*EXERCISE OBJECTIVE*: Count the lines below that contain the word "unlocked". Give only the number.

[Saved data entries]

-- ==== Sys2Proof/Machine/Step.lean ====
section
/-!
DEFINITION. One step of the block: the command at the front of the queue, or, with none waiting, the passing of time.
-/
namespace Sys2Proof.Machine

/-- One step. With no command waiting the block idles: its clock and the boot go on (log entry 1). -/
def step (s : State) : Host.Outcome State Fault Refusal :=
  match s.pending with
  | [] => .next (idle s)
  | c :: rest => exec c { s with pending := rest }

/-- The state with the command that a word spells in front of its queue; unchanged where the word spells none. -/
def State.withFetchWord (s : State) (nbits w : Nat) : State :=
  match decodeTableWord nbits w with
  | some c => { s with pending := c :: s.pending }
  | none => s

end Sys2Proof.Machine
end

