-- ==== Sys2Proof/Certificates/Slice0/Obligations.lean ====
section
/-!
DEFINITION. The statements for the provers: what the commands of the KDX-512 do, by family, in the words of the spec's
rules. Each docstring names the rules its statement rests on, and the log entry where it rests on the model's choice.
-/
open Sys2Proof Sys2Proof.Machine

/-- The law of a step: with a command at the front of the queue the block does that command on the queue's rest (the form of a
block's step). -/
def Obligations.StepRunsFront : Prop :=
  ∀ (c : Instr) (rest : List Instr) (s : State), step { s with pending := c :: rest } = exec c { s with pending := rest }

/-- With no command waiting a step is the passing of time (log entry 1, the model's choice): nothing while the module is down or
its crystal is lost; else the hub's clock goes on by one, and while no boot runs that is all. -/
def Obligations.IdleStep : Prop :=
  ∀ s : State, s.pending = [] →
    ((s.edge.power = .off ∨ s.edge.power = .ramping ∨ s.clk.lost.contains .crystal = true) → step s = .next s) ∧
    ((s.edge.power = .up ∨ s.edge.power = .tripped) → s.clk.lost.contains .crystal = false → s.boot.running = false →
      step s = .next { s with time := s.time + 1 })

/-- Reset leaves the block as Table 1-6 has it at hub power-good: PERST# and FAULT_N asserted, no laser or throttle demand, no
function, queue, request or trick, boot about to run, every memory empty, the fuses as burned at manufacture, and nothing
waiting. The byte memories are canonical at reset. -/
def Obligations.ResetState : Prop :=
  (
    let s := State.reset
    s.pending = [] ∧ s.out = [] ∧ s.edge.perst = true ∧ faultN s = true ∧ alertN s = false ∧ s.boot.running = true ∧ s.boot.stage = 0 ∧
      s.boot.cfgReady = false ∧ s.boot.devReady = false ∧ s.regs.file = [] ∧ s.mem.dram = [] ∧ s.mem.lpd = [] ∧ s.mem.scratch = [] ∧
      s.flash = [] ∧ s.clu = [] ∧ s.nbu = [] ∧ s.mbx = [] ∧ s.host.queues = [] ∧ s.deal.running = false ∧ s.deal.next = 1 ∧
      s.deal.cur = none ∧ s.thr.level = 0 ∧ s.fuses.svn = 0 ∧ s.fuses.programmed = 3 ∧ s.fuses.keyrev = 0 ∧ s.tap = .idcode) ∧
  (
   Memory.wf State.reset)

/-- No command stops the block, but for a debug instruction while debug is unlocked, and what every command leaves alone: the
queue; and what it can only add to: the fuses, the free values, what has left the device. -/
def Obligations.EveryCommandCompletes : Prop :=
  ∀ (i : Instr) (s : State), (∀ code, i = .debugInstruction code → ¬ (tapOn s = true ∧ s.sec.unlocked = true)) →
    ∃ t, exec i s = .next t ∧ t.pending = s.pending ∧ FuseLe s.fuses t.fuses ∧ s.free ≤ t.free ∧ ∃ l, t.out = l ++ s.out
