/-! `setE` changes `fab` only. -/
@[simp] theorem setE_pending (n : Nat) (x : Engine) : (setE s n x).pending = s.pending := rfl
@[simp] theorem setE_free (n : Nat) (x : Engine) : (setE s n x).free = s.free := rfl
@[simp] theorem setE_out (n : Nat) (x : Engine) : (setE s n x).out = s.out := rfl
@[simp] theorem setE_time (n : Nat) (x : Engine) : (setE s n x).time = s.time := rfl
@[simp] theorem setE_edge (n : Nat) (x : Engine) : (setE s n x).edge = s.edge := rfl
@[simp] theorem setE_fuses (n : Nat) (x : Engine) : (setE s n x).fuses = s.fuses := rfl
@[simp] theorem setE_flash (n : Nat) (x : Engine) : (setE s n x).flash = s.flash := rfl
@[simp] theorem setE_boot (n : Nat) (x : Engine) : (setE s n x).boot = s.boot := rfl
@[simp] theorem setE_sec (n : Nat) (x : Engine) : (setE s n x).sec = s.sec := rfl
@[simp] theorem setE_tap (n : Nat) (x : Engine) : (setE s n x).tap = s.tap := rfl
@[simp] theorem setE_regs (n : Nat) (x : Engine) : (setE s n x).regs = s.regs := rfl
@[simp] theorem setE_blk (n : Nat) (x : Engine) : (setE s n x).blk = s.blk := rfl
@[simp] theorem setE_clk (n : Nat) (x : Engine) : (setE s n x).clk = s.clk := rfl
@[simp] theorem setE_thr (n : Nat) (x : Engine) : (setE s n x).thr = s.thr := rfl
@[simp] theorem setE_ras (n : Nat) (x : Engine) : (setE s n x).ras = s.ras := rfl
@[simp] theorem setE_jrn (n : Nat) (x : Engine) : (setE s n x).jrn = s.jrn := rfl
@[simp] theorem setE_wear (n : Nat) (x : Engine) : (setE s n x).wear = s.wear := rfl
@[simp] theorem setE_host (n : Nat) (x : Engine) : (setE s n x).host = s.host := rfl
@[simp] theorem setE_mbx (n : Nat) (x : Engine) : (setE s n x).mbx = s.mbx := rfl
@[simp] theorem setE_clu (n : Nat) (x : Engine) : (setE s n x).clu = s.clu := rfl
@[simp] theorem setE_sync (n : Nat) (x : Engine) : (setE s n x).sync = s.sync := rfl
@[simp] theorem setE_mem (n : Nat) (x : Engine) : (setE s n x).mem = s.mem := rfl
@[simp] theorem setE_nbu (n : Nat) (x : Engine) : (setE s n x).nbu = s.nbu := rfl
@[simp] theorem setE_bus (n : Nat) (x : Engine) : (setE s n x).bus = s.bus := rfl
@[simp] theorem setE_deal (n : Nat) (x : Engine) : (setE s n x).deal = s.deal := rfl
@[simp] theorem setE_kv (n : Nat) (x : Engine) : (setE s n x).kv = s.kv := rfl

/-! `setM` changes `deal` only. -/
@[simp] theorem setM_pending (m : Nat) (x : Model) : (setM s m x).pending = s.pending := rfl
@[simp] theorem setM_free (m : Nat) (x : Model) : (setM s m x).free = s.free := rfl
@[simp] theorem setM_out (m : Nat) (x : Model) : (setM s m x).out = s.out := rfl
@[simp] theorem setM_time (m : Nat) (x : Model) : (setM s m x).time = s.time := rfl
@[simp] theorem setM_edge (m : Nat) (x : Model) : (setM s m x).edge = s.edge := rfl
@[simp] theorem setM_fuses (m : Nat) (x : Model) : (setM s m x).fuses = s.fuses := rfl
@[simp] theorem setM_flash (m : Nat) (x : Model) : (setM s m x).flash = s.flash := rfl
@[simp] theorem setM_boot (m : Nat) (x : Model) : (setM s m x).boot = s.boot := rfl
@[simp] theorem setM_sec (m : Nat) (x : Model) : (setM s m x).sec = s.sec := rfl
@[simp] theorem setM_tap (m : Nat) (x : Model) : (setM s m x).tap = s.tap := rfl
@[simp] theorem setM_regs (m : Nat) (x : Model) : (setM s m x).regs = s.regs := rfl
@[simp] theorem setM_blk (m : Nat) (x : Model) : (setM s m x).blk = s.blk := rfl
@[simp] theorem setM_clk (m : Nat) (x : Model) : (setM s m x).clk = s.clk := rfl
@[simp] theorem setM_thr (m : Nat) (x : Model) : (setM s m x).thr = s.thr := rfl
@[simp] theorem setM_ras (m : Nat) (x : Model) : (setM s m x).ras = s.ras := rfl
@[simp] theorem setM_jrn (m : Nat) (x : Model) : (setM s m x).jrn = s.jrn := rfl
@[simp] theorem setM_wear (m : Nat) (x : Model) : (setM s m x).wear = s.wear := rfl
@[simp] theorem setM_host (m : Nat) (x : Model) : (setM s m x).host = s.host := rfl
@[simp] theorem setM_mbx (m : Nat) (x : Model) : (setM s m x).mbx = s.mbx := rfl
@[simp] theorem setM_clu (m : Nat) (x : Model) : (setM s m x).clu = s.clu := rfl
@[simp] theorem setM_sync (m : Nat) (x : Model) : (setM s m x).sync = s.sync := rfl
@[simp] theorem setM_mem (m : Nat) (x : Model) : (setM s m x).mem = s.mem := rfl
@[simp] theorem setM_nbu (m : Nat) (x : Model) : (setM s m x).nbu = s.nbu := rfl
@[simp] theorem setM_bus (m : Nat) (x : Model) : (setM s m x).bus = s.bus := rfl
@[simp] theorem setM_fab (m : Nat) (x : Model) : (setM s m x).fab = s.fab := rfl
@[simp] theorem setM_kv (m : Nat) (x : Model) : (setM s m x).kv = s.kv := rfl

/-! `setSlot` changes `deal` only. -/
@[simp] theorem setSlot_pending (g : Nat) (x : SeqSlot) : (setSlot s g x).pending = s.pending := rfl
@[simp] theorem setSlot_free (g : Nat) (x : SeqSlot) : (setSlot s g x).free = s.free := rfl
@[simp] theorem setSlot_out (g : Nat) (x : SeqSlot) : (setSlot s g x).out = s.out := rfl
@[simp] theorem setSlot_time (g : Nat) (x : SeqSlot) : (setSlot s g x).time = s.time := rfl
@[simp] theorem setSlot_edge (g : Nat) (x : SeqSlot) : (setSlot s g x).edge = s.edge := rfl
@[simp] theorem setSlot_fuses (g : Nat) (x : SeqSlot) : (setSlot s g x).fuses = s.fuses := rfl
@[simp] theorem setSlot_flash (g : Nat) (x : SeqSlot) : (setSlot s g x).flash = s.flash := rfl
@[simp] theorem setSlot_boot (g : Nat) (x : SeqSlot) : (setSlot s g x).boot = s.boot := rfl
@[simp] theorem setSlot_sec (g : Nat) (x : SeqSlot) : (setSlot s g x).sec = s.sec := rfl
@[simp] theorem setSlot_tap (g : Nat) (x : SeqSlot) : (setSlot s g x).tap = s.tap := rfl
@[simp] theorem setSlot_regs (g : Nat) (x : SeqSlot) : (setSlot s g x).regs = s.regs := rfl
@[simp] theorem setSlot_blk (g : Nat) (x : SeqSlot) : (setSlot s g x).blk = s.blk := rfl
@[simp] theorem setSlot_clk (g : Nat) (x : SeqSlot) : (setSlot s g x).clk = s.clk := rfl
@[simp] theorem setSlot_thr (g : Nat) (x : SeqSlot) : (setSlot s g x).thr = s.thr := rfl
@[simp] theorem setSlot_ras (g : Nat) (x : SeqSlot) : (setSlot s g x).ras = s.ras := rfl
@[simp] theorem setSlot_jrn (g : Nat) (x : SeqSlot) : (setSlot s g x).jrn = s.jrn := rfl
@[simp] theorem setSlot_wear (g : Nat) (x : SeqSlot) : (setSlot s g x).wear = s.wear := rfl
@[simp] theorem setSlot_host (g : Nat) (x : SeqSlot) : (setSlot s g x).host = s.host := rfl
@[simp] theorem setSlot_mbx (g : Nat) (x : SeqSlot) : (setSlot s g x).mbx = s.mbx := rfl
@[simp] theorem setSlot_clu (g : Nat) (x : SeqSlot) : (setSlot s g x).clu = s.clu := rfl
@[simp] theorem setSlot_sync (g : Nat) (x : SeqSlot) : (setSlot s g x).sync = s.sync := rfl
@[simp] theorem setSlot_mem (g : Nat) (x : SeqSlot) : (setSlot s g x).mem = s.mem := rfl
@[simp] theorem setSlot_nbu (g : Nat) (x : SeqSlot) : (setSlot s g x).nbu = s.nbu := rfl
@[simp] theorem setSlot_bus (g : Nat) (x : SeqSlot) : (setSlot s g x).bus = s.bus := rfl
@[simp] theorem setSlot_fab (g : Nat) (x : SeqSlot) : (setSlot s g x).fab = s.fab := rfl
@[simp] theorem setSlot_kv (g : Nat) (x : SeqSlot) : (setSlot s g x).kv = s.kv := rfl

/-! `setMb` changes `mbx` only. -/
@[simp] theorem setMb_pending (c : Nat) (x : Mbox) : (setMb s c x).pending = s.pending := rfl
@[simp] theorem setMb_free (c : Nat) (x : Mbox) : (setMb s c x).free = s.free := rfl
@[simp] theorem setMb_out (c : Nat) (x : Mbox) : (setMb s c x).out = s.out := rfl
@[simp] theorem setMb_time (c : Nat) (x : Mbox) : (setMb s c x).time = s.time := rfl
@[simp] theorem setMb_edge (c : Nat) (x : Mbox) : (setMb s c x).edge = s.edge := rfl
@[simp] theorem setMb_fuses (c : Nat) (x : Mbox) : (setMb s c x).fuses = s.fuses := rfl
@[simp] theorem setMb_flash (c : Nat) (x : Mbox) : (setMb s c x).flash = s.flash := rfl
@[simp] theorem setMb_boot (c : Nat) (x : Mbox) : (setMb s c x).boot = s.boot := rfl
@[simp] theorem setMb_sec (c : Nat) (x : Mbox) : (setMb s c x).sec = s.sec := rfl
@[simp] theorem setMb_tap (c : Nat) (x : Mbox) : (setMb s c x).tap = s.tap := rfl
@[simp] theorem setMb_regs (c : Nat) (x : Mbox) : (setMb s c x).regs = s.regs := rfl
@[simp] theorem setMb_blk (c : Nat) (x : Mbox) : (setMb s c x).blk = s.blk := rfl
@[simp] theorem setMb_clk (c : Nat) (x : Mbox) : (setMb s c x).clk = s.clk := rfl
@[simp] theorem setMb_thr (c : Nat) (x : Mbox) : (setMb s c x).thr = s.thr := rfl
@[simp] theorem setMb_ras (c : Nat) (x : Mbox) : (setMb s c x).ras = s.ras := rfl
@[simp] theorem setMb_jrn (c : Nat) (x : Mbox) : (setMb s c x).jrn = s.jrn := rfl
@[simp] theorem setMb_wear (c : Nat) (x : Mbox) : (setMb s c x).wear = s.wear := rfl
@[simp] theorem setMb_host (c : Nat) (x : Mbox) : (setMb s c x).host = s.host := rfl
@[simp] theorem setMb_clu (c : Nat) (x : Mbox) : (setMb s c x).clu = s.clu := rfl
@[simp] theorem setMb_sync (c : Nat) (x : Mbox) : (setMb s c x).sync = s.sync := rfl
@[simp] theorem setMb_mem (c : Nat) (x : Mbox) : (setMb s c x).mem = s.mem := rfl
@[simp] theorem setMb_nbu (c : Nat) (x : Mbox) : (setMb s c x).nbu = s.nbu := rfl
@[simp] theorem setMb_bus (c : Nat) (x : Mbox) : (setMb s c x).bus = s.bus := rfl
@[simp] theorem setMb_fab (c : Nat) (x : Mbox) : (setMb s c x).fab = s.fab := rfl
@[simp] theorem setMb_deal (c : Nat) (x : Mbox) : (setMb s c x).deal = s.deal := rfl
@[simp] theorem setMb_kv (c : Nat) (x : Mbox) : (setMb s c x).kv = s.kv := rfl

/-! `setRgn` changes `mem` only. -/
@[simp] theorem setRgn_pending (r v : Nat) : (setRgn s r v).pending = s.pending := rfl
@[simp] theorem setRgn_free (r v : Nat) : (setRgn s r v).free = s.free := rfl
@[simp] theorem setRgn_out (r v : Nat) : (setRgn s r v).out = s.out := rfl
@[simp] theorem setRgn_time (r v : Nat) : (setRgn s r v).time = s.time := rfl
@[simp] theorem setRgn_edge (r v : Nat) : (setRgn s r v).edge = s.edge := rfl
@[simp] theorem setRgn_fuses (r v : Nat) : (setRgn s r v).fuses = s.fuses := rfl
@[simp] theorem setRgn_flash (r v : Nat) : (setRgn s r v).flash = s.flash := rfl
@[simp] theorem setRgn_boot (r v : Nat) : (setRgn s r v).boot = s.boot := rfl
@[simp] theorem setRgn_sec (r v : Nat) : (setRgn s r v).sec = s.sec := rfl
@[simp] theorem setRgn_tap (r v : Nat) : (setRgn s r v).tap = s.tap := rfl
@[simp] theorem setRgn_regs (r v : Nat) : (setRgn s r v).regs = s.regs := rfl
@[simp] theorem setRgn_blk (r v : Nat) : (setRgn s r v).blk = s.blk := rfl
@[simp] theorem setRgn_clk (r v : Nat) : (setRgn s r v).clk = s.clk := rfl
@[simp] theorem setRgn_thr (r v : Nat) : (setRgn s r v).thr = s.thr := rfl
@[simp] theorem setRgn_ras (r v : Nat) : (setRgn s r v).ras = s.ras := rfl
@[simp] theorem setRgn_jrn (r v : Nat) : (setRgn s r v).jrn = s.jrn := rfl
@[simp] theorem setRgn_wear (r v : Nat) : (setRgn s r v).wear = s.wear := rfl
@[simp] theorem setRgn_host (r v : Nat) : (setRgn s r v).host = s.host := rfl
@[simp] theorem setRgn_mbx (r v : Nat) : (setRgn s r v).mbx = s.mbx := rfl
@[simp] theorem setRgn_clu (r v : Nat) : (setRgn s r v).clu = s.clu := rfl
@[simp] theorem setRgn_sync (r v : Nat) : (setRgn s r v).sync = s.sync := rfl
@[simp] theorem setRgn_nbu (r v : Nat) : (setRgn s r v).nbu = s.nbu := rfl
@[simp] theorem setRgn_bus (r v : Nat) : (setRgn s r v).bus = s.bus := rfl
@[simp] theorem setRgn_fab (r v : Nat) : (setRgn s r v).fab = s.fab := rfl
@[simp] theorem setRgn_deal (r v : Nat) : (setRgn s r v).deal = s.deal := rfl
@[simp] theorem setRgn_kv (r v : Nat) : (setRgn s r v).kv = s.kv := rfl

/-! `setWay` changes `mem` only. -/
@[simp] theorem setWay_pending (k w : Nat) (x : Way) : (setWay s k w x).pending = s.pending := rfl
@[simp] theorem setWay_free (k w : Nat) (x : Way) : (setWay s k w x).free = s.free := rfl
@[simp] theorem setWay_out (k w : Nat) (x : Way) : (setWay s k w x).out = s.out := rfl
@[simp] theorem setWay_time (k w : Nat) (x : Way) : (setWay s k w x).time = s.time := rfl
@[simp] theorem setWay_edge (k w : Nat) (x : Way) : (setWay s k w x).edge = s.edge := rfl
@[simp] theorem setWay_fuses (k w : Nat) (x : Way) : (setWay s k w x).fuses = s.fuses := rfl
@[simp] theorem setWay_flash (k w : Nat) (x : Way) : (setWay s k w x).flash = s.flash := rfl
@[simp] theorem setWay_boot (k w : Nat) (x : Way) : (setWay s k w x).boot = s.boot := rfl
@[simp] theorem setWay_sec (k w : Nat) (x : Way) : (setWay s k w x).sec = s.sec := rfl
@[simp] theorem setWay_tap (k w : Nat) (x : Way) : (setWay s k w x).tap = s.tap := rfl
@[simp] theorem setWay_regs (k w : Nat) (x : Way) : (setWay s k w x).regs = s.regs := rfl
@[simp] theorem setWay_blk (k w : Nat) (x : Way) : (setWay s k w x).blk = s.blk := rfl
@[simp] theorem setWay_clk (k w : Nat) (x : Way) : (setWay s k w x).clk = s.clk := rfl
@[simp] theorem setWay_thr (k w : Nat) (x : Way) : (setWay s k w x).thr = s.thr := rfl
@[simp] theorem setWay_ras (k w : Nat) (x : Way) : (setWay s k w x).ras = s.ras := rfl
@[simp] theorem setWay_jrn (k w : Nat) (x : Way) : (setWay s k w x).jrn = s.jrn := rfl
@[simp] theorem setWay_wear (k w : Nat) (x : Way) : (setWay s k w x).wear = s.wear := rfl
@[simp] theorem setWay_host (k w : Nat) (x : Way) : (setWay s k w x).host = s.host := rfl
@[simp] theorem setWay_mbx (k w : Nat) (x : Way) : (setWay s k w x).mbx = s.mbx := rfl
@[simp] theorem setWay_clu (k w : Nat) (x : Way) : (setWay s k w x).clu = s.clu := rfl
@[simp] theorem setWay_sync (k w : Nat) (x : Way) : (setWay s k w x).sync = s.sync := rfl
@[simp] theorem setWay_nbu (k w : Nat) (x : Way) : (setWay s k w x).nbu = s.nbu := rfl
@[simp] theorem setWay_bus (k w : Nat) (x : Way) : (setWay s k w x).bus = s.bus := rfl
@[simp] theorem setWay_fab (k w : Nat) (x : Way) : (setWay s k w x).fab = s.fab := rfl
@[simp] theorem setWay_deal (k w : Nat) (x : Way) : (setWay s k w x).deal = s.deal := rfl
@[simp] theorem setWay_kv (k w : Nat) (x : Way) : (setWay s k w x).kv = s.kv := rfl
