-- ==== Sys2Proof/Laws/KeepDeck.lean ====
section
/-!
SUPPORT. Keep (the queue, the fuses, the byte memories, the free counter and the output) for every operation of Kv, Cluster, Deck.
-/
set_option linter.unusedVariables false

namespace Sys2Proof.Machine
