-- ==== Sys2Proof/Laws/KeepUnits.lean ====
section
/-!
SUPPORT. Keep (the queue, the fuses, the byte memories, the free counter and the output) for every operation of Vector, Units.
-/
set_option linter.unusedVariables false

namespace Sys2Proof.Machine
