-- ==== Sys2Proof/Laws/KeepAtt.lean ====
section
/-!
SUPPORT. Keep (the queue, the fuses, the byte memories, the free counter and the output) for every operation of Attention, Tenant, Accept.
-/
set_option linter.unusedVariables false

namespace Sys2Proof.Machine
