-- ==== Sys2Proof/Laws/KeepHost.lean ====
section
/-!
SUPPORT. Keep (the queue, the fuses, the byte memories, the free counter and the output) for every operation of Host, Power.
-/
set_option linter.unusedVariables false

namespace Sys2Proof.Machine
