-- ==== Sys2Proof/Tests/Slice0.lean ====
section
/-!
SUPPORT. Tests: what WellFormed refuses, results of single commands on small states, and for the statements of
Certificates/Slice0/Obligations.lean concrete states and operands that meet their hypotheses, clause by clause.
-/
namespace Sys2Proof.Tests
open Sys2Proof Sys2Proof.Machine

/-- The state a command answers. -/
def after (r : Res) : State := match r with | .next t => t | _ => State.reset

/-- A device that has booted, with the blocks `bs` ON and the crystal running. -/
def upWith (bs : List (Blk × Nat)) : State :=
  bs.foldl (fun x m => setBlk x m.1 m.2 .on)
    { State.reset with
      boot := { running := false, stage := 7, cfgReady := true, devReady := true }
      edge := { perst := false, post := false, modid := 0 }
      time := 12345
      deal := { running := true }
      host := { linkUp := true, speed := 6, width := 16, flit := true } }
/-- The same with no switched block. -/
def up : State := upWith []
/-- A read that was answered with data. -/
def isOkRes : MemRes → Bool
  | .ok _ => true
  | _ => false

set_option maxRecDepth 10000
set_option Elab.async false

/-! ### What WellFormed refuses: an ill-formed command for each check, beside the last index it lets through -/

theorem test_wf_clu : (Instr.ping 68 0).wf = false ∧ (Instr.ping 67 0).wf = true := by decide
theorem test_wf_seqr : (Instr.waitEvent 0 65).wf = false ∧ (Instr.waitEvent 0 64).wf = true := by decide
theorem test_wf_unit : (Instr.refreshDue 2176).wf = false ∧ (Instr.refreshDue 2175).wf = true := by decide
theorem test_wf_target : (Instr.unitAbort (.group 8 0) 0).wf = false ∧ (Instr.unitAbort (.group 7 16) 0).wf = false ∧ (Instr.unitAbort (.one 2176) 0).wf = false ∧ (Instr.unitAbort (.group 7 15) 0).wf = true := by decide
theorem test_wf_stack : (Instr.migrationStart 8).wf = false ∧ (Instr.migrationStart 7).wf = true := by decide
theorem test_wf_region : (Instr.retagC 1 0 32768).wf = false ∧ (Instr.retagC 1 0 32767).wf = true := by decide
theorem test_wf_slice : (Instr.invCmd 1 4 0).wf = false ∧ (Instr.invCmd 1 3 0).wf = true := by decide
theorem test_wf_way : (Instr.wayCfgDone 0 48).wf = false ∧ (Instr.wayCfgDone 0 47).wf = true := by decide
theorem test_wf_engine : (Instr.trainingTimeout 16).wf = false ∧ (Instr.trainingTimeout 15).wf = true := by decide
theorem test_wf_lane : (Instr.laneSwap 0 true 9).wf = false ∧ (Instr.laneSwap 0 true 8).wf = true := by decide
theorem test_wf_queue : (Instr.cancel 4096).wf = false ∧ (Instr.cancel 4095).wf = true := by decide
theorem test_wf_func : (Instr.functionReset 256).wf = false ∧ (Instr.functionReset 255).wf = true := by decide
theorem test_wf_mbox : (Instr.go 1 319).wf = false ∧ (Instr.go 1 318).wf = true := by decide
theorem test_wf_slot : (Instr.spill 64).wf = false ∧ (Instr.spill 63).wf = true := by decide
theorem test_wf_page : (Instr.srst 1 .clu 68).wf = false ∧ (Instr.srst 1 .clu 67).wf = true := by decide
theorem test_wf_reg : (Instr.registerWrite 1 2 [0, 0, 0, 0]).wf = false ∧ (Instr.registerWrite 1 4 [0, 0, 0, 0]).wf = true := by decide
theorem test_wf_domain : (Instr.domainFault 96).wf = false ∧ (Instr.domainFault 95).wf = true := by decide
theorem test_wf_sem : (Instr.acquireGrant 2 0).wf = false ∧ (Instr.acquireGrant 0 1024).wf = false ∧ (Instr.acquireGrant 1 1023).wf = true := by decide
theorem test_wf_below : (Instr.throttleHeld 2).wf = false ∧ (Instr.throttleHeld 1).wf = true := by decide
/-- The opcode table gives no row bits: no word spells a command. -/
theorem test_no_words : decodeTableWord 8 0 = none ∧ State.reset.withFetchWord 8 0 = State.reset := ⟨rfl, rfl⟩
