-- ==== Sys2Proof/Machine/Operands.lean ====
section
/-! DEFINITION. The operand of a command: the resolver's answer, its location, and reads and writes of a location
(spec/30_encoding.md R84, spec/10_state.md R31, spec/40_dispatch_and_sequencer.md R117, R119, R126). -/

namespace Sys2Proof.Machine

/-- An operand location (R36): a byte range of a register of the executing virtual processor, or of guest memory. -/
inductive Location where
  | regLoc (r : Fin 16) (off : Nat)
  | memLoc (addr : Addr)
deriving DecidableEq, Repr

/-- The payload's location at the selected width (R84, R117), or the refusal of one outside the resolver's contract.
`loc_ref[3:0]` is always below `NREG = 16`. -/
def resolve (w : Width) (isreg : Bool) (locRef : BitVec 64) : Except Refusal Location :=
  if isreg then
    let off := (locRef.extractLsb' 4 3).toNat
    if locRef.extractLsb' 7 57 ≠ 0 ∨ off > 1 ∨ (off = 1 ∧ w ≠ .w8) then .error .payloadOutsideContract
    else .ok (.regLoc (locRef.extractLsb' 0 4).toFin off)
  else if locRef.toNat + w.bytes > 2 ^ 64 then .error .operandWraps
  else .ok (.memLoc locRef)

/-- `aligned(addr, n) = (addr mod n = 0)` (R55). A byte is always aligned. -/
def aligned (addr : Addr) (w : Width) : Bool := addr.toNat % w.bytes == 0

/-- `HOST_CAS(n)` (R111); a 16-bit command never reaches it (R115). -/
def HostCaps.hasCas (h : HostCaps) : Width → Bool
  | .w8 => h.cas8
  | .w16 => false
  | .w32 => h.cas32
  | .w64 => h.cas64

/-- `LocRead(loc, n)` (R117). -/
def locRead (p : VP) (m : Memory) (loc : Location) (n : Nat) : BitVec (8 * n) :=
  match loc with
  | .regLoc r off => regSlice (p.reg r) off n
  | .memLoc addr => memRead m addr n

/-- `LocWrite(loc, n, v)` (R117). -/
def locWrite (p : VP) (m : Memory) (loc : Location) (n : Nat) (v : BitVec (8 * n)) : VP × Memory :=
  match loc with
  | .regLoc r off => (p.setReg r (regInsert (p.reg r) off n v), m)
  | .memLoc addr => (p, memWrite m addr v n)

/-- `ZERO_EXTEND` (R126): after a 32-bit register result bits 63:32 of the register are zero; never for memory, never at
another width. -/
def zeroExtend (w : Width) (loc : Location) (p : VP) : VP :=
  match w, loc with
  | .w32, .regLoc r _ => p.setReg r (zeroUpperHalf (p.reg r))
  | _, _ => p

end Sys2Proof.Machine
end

*SOLUTION FOR THIS TASK*: 2